Ahora, necesitaba despertarse. No había nadie para finalizar el protocolo, así que, haciendo un increíble esfuerzo por removerse su estupor, se arrancó los electrodos de su cráneo.
Se levantó mareada, aun sintiendo dolor fantasma sobre su piel, y se vistió desconcertada. Buscó su teléfono y llamó a su contacto en la cadena nacional de noticias. Luego canceló las citas del lunes y ese día dio su declaración pública por los medios.
KATRINA WEISS FUNDADORA DE MEMENTO MORI ANUNCIA SU CLAUSURA, leía el titular que también apareció en los periódicos.
Poco después, como era de esperarse, recibió la llamada del francés.
“Katrina, no tienes idea de lo que viene ahora”, le dijo. “Has cometido un grave error”.
Sobresaltada, le contestó que no daría marcha atrás.
“Haz como desees, pero te advierto, Katrina. Has cometido un grave, grave error”, recalcó, colgando la llamada antes de que ella pudiera replicar.
El martes, Katrina se dispuso a ir a la oficina para desactivar todo el equipo y disponer de él. De repente, se topó con una turba que protestaba frente a la entrada. Le tomó un momento entender que unos se manifestaban a favor del cierre y otros en contra. Varios noticieros habían llegado a la escena.
WEISS BASTA DE JUGAR CON LA MUERTE y MEMENTO MORI LLEGÓ A SU FIN, decían algunas pancartas.
DERECHO A CONOCER NUESTRAS MUERTES, decían otros. WEISS NOS DIO LIBERTAD Y AHORA LA QUITA.
“¿¿Doctora Weiss, qué opina sobre las manifestaciones en su contra??”, increpó una reportera, poniéndose en su camino.
Katrina empujó el micrófono y se hizo paso entre la turba.
“¿¿Señora Weiss, que hará sobre las alegaciones en su contra y las amenazas hacia su vida??”, preguntó otro reportero.
“¿Amenazas a mi vida?”, repitió desconcertada, pero ignorando la pregunta.
Continuó abriéndose paso hasta que logró entrar a la oficina, tirando la puerta de inmediato. Al instante, escuchó el vidrio de la puerta frontal romperse, atravesado por un ladrillo.

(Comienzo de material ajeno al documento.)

/-- Running Feeder and bank commands of a fenced core are to run again from the beginning; the pages that they pin are released. -/
def fenceCmd (s : State) (id : Nat) : State :=
  let c := cmdAt s id
  match c.kind with
  | .copy .. =>
    if c.state = .running then
      let s := unpinWalk (unpinAll s c.by_.vmid c.by_.asid c.fix) c.by_.vmid c.by_.asid c.pins
      { modCmd s id (fun c => { c with
          state := .queued, fix := [], pos := 0, written := 0, buf := [], begun := [], landedTiles := [], out := [], early := [], plGot := [], pins := [] }) with
        faults := s.faults.map (fun p => (p.1, if p.2.cmd = some id then { p.2 with cmd := none } else p.2)) }
    else s
  | .bank .. =>
    if c.state = .running then
      modCmd (unpinWalk s c.by_.vmid c.by_.asid c.pins) id (fun c => { c with state := .queued, out := [], early := [], plGot := [], pins := [] })
    else s
  | _ => s

/-- Move the galleys of a fenced core to others of its die. -/
def moveGalleys (s : State) (core : Nat) : State := (coreAt s core).galleys.foldl (fun s p => moveGalley s core p.1) s

/-- The gangs of a core. -/
def coreGangs (s : State) (core : Nat) : List Nat := (s.gangs.filter (fun p => p.2.core == core)).map (fun p => p.1)

/-- Fence a core: step 1 of R347, and the start of step 2. -/
def fenceCore (s : State) (core : Nat) : State :=
  if !corePresent s core then s
  else
    let gs := coreGangs s core
    let cs := (s.cmds.filter (fun p => p.2.by_.core == core && coreCmd p.2)).map (fun p => p.1)
    let s := modCore s core (fun c => { c with fenced := true })
    cs.foldl fenceCmd { s with
      gangs := s.gangs.map (fun p => (p.1, if gs.contains p.1 then { p.2 with moved := true } else p.2))
      groups := s.groups.map (fun p => (p.1, fenceGroup gs p.2)) }

/-- Every group of the gangs of a core is saved, or has ended with nothing on its way. -/
def fenceSaved (s : State) (core : Nat) : Bool :=
  (coreGangs s core).all (fun k => (gangAt s k).groups.all (fun u =>
    let g := grp s u
    match g.place with
    | .saved .. => true
    | _ => g.ended && g.ld == 0 && g.st == 0))

/-- The save of a gang reads the words of its registers and arrays through their checks: what errs is counted, and stays poisoned where it is
uncorrectable. -/
def saveRead (s : State) (gang : Nat) : State :=
  let mine (e : ErrMark) : Bool := (match e.place with
    | .scratch .. | .priv .. | .acc .. | .bank .. => true
    | _ => false) && placeGang s e.place == gang
  (gangAt s gang).groups.foldl (fun s u => (List.range 32).foldl (fun s l => (lane s u l).vmark.foldl (fun s n => meetReg s u l n) s) s)
    (takeMarks s mine countArr)

/-- The end of step 2, and step 3 of R347. -/
def fenceEnd (s : State) (core : Nat) : State :=
  let s := (coreGangs s core).foldl saveRead s
  logEvent (moveGalleys { s with coremap := s.coremap &&& ~~~(BitVec.ofNat 192 (2 ^ core)) } core) 4 0 core 0xFF 0 0

/-- A core, its Press or its Feeder was found lasting-faulty (R343, R346). -/
def coreFaulty (s : State) (core : Nat) : Bool := [0, 1, 2].any (fun k => s.lasting.contains (k, core))

/-- CORE_FENCE (R346, R347): a core that is lasting-faulty begins to be fenced; once its gangs are saved, one that is being fenced is taken out of
COREMAP. -/
def execCoreFence (core : Nat) (s : State) : Out :=
  .next (if (coreAt s core).fenced then (if s.coremap.getLsbD core && fenceSaved s core then fenceEnd s core else s)
    else if coreFaulty s core then fenceCore s core else s)

/-! ### Routers and links (R348) -/

/-- ROUTER_DOWN (R348): the network stops; one that is already dead produces no further action (R346). -/
def execRouterDown (die router : Nat) (cut : List Nat) (s : State) : Out :=
  .next (if 4 ≤ die ∨ 64 ≤ router ∨ s.deadRouters.contains (die * 64 + router) = true then s
    else { s with deadRouters := s.deadRouters ++ [die * 64 + router], netStopped := true, reroutes := s.reroutes ++ [(5, 4, die * 64 + router, cut)] })

/-- LINK_DOWN (R348): kind 5 is a die-to-die link pair, 6 a scale-up link (R345). -/
def execLinkDown (kind unit : Nat) (s : State) : Out :=
  .next (if ¬(kind = 5 ∧ unit < 6 ∨ kind = 6 ∧ unit < 16) ∨ s.deadLinks.contains (kind * 1024 + unit) = true then s
    else { s with deadLinks := s.deadLinks ++ [kind * 1024 + unit], netStopped := true, reroutes := s.reroutes ++ [(6, kind, unit, [])] })

/-- NETWORK_RESUME (R348): the records are logged, and the cores that no route reaches are fenced. -/
def execNetworkResume (s : State) : Out :=
  .next (s.reroutes.foldl (fun s r => r.2.2.2.foldl fenceCore (logEvent s r.1 r.2.1 r.2.2.1 0xFF 0 0))
    { s with netStopped := false, reroutes := [] })

/-! ### Replay (R353) -/

/-- A snapshot page is copied back; the copies of it in the remote views go. -/
def snapBack (s : State) (p : Snap) : State :=
  let in_ (k : Nat) : Bool := p.has k
  let s := (List.range 4).foldl (fun s d => dropLines s d p.key p.size) s
  { s with
    mem := p.bytes.foldl (fun m c => smSet memDefault m c.1 c.2) (s.mem.filter (fun c => !in_ c.1))
    poison := s.poison.filter (fun r => !overlaps r.1 r.2 p.key p.size) ++ p.pois
    byteClass := s.byteClass.filter (fun q => !in_ q.1) ++ p.cls
    errors := s.errors.filter (fun e => !markHit s p.key p.size e) }

/-- The bytes, by key, of the stores of a launch on link queues, whose copies in remote views go with the stopped attempt (R354). -/
def launchKeys (s : State) (k : Nat) : List (Nat × Nat) :=
  s.links.filterMap (fun x => match x.2 with
    | .entry e _ => if e.launch = k then some e else none
    | .read .. => none) |>.flatMap (fun e => [(viewKey s e 0, 1), (viewKey s e (e.size - 1), 1)])

/-- A plated region that a launch may write (R255). -/
def plateHit (s : State) (l : Launch) (p : Nat × Plate) : Bool :=
  (writeRegions s (p.1 / 2 ^ 52) l.ctx).any (fun r => r.1 == .plated && mkey (p.1 / 2 ^ 52) r.2 == p.1)

/-- The plate units of the regions that a launch may have written, as its snapshot holds them, every refit of them abandoned (R255). -/
def platesBack (s : State) (l : Launch) : State :=
  let mine := s.plates.filter (plateHit s l)
  let ids := mine.map (fun p => p.1)
  { s with
    plates := mine.foldl (fun m p =>
      let old := smGet {} l.plateSnaps p.1
      smSet {} m p.1 { p.2 with len0 := old.len0, len1 := old.len1, pend := false, refit := .idle, new := [] }) s.plates
    caster := s.caster.filter (fun c => !ids.contains c.2)
    dies := s.dies.map (fun p => (p.1, { p.2 with pending := p.2.pending.filter (fun x => !ids.contains x) })) }

/-- REPLAY (R353): the launch stops, its snapshots come back, and it is placed again with the same number and what is left of its
budgets (R355). -/
def execReplay (id : Nat) (s : State) : Out :=
  .next (match tGet? s.launches id with
    | none => s
    | some l =>
      if !l.replayDue then s
      else
        let ks := launchKeys s id
        let s := stopLaunch s false id
        let s := ks.foldl (fun s x => (List.range 4).foldl (fun s d => dropLines s d x.1 x.2) s) s
        let s := platesBack s l
        let s := l.snaps.foldl snapBack s
        let s := logEvent s 8 0 0 0xFF 0 l.launchid
        modLaunch s id (fun x => { x with
          replayDue := false, replays := x.replays + 1, snaps := [], snapArmed := true, placed := [], statuses := l.statuses.filter (fun x => x == .uncontained), cause := 0, code := 0,
          frec := 0, halted := false, state := .running, notContainable := false, held := l.held }))

end Sys2Proof.Machine
end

Ansiosa, se refugió en su oficina y comenzó a sacar todos sus documentos importantes. Luego desconectó toda la maquinaria y removió las unidades de almacenaje de todos los dispositivos.
Presionada, recorrió los corredores del edificio para salir por la puerta de emergencia. Divisó la acera despejada y, confiando que había dejado la turba del otro lado, se dirigió apresurada a su vehículo. El sudor le bajaba por la frente y, con una sensación de peligro, aceleró el paso. Abrió la puerta y la cerró de inmediato, sintiendo que alguien la observaba. Entonces encendió el vehículo y, en un instante impredecible, una bomba debajo de ella implosionó.
Durante los breves instantes en los que Katrina sintió su cuerpo propulsado fuera del vehículo y sus extremidades hacerse pedazos, recordó las palabras del francés y maldijo el día en que lo conoció. Luego perdió la consciencia y, en su propia ironía profética, murió.